BACKGROUND: Early identification of bipolar disorder (BD) provides an important opportunity for timely intervention. In this study, we aimed to develop machine learning models using large-scale electronic health record (EHR) data including clinical notes for predicting early-onset BD. METHODS: Structured and unstructured data were extracted from the longitudinal EHR of the Mass General Brigham health system. We defined three cohorts aged 10-25 years: (1) the full youth cohort (N = 300,398)

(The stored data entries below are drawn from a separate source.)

-- ==== Sys2Proof/Machine/Ops.lean ====
section
/-! DEFINITION. The named operations over the registers and the trace: emitting, the guarded send, the decoder's pass,
the channel transitions, the deferred actions, the tick and the strobe. Meanings are short calls of these. -/

namespace Sys2Proof.Machine

/-! Registers -/

/-- `S.ch[x]`. -/
def State.ch (s : State) : Chan → ChState
  | .a => s.chA
  | .b => s.chB

/-- `S.ch[x] <- v`. -/
def State.setCh (s : State) (x : Chan) (v : ChState) : State :=
  match x with
  | .a => { s with chA := v }
  | .b => { s with chB := v }

/-- Arm a deferred action for a channel, at the tail of `pending` (R150). -/
def State.arm (s : State) (x : Chan) : State :=
  { s with pending := s.pending ++ [⟨x, Config.breakDiv⟩] }

/-! Outputs -/

/-- The trace items of one transport write: the TX item, and REPORT(3) after it when the environment marks the write as
failed (R213, log 13). -/
def wireItems (marks : List Bool) (f : Frame) : List Output :=
  .tx f :: (if marks.headD false then [.report .ioWr] else [])

/-- `emit TX(f)`: one whole frame in one write (R53, R62). -/
def State.emitTx (s : State) (f : Frame) : State :=
  { s with trace := s.trace ++ wireItems s.writeMarks f, writeMarks := s.writeMarks.tail }

/-- `emit SINK(f, STATUS(f))` (R129). -/
def State.emitSink (s : State) (f : Frame) : State :=
  { s with trace := s.trace ++ [.sink f (status f)] }

/-- `emit REPORT(code)`: the one thing an abnormal condition does (R210, R212). -/
def State.report (s : State) (code : ErrCode) : State :=
  { s with trace := s.trace ++ [.report code] }

/-- Deliver the result of a function row run as an instruction (log 5). -/
def State.deliver (s : State) (r : FnResult) : State := { s with result := r }

/-- Write 16 bytes as given, if the transport is open (R196). -/
def writeRaw (f : Frame) (s : State) : State := if s.isOpen then s.emitTx f else s

/-- `SEND` (R131): the guarded write of a command frame. -/
def sendOp (p : Payload) (s : State) : State := if s.isOpen then s.emitTx (commandFrame p) else s

/-! The frame decoder -/

/-- The decoder's loop (R123), at most `turns` turns: discard what precedes the first 0x44 (the whole buffer when there
is none), stop on fewer than 16 bytes, else cut 16 bytes and repeat. -/
def decodeLoop : Nat → List Byte → List Frame × List Byte
  | 0, buf => ([], buf)
  | turns + 1, buf =>
    let anchored := buf.dropWhile (· != Config.stxIn)
    match takeBytes 16 anchored with
    | none => ([], anchored)
    | some (f, rest) =>
      let later := decodeLoop turns rest
      (f :: later.1, later.2)

/-- `DECODE` as a function of the buffer: the frames in stream order and the buffer left (R123). A pass over `n` bytes
makes at most `n / 16 + 1` turns (R124). -/
def decodeBuf (buf : List Byte) : List Frame × List Byte := decodeLoop (buf.length / 16 + 1) buf

/-! The automation controller -/

/-- `STEP(x, t)` (R145 to R149). -/
def stepChannel (x : Chan) (t : Bool) (s : State) : State :=
  match s.ch x, t with
  | .idle, true => sendOp (vac s.cfg x) (s.setCh x .vacuumsOn)
  | .idle, false => s
  | .vacuumsOn, true => s
  | .vacuumsOn, false => s.setCh x .readyForBreak
  | .readyForBreak, true => (sendOp (brk s.cfg x) (s.setCh x .breaking)).arm x
  | .readyForBreak, false => s
  | .breaking, true => s
  | .breaking, false => s

/-- A channel's `STEP`, run only while the other channel is `Idle` (R144). -/
def guardedStep (x other : Chan) (t : Bool) (s : State) : State :=
  if s.ch other = .idle then stepChannel x t s else s

/-- `EVAL(f)` (R144): channel A first; channel B's guard sees A's new state (R156). -/
def evalOp (f : Frame) (s : State) : State :=
  guardedStep .b .a (trigB f) (guardedStep .a .b (trigA s.cfg f) s)

/-- What `RX` does with one decoded frame: the sink delivery, then `EVAL` if frames are evaluated (R129). -/
def consumeFrame (s : State) (f : Frame) : State :=
  if s.evalEnabled then evalOp f (s.emitSink f) else s.emitSink f

/-- `RX(chunk)` (R129): append, decode, consume the frames in stream order; ignored with no session. -/
def receive (chunk : List Byte) (s : State) : State :=
  if s.isOpen then
    let pass := decodeBuf (s.rxbuf ++ chunk)
    pass.1.foldl consumeFrame { s with rxbuf := pass.2 }
  else s

/-- `FIRE` (R151): perform the oldest deferred action, if there is one. -/
def fireOp (s : State) : State :=
  match s.pending with
  | [] => s
  | e :: rest => (sendOp Config.zero9 { s with pending := rest }).setCh e.ch .idle

/-! The scheduler and the timebase -/

/-- The payload a tick sends: A's hold, else B's hold, else the poll (R171). -/
def tickPayload (s : State) : Payload :=
  if isHeld s.chA then vac s.cfg .a
  else if isHeld s.chB then vac s.cfg .b
  else Config.zero9

/-- `TICK` (R170, R171). -/
def tickOp (s : State) : State := if s.running then sendOp (tickPayload s) s else s

/-- One strobe of the deferred countdown: every entry counts down, never below 0 (R176, R106; log 14). -/
def countDown (s : State) : State :=
  { s with pending := s.pending.map fun e => { e with remaining := e.remaining - 1 } }

/-- Fire the head entries that are due, at most `n` of them (R174 part 1). -/
def fireDue : Nat → State → State
  | 0, s => s
  | n + 1, s =>
    match s.pending with
    | [] => s
    | e :: _ => if e.remaining = 0 then fireDue n (fireOp s) else s

/-- The tick counter's strobe (R174 part 2, R175). -/
def schedulerStrobe (s : State) : State :=
  if s.running then
    if s.tickCnt + 1 = Config.tickDiv then tickOp { s with tickCnt := 0 }
    else { s with tickCnt := s.tickCnt + 1 }
  else s

/-- `TB` (R174): the due firings in arming order, then the scheduler (R177). -/
def strobe (s : State) : State := schedulerStrobe (fireDue s.pending.length (countDown s))

/-! Reset -/

/-- Reset in the middle of a run (spec/70_reset_and_hazards.md R240): the reset state; the parameters and what the
environment holds (the script, its format, the write marks) are not the block's to reset (log 22). -/
def hardReset (s : State) : State :=
  { State.reset with cfg := s.cfg, script := s.script, inFmt := s.inFmt, writeMarks := s.writeMarks }

end Sys2Proof.Machine
end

(2) a subcohort defined by having a mental health visit (N = 105,461)
and (3) a subcohort defined by having a diagnosis of mood disorder or ADHD (N = 35,213). By adopting a prospective landmark modeling approach that aligns with clinical practice, we developed and validated a range of machine learning models, across different cohorts and prediction windows. RESULTS: We found the two tree-based models, random forests (RF) and light gradient-boosting machine (LGBM), achieving good discriminative performance across different clinical settings (area under the receiver operating characteristic curve 0.76-0.88 for RF and 0.74-0.89 for LGBM). In addition, we showed comparable performance can be achieved with a greatly reduced set of features, demonstrating computational efficiency can be attained without significant compromise of model accuracy. CONCLUSIONS: Good discriminative performance for models predicting early-onset BD can be achieved utilizing large-scale EHR data. Our study offers a scalable and accurate method for identifying youth at risk for BD that could help inform clinical decision-making and facilitate early intervention. Future work includes evaluating the portability of our approach to other healthcare systems and exploring considerations regarding possible implementation.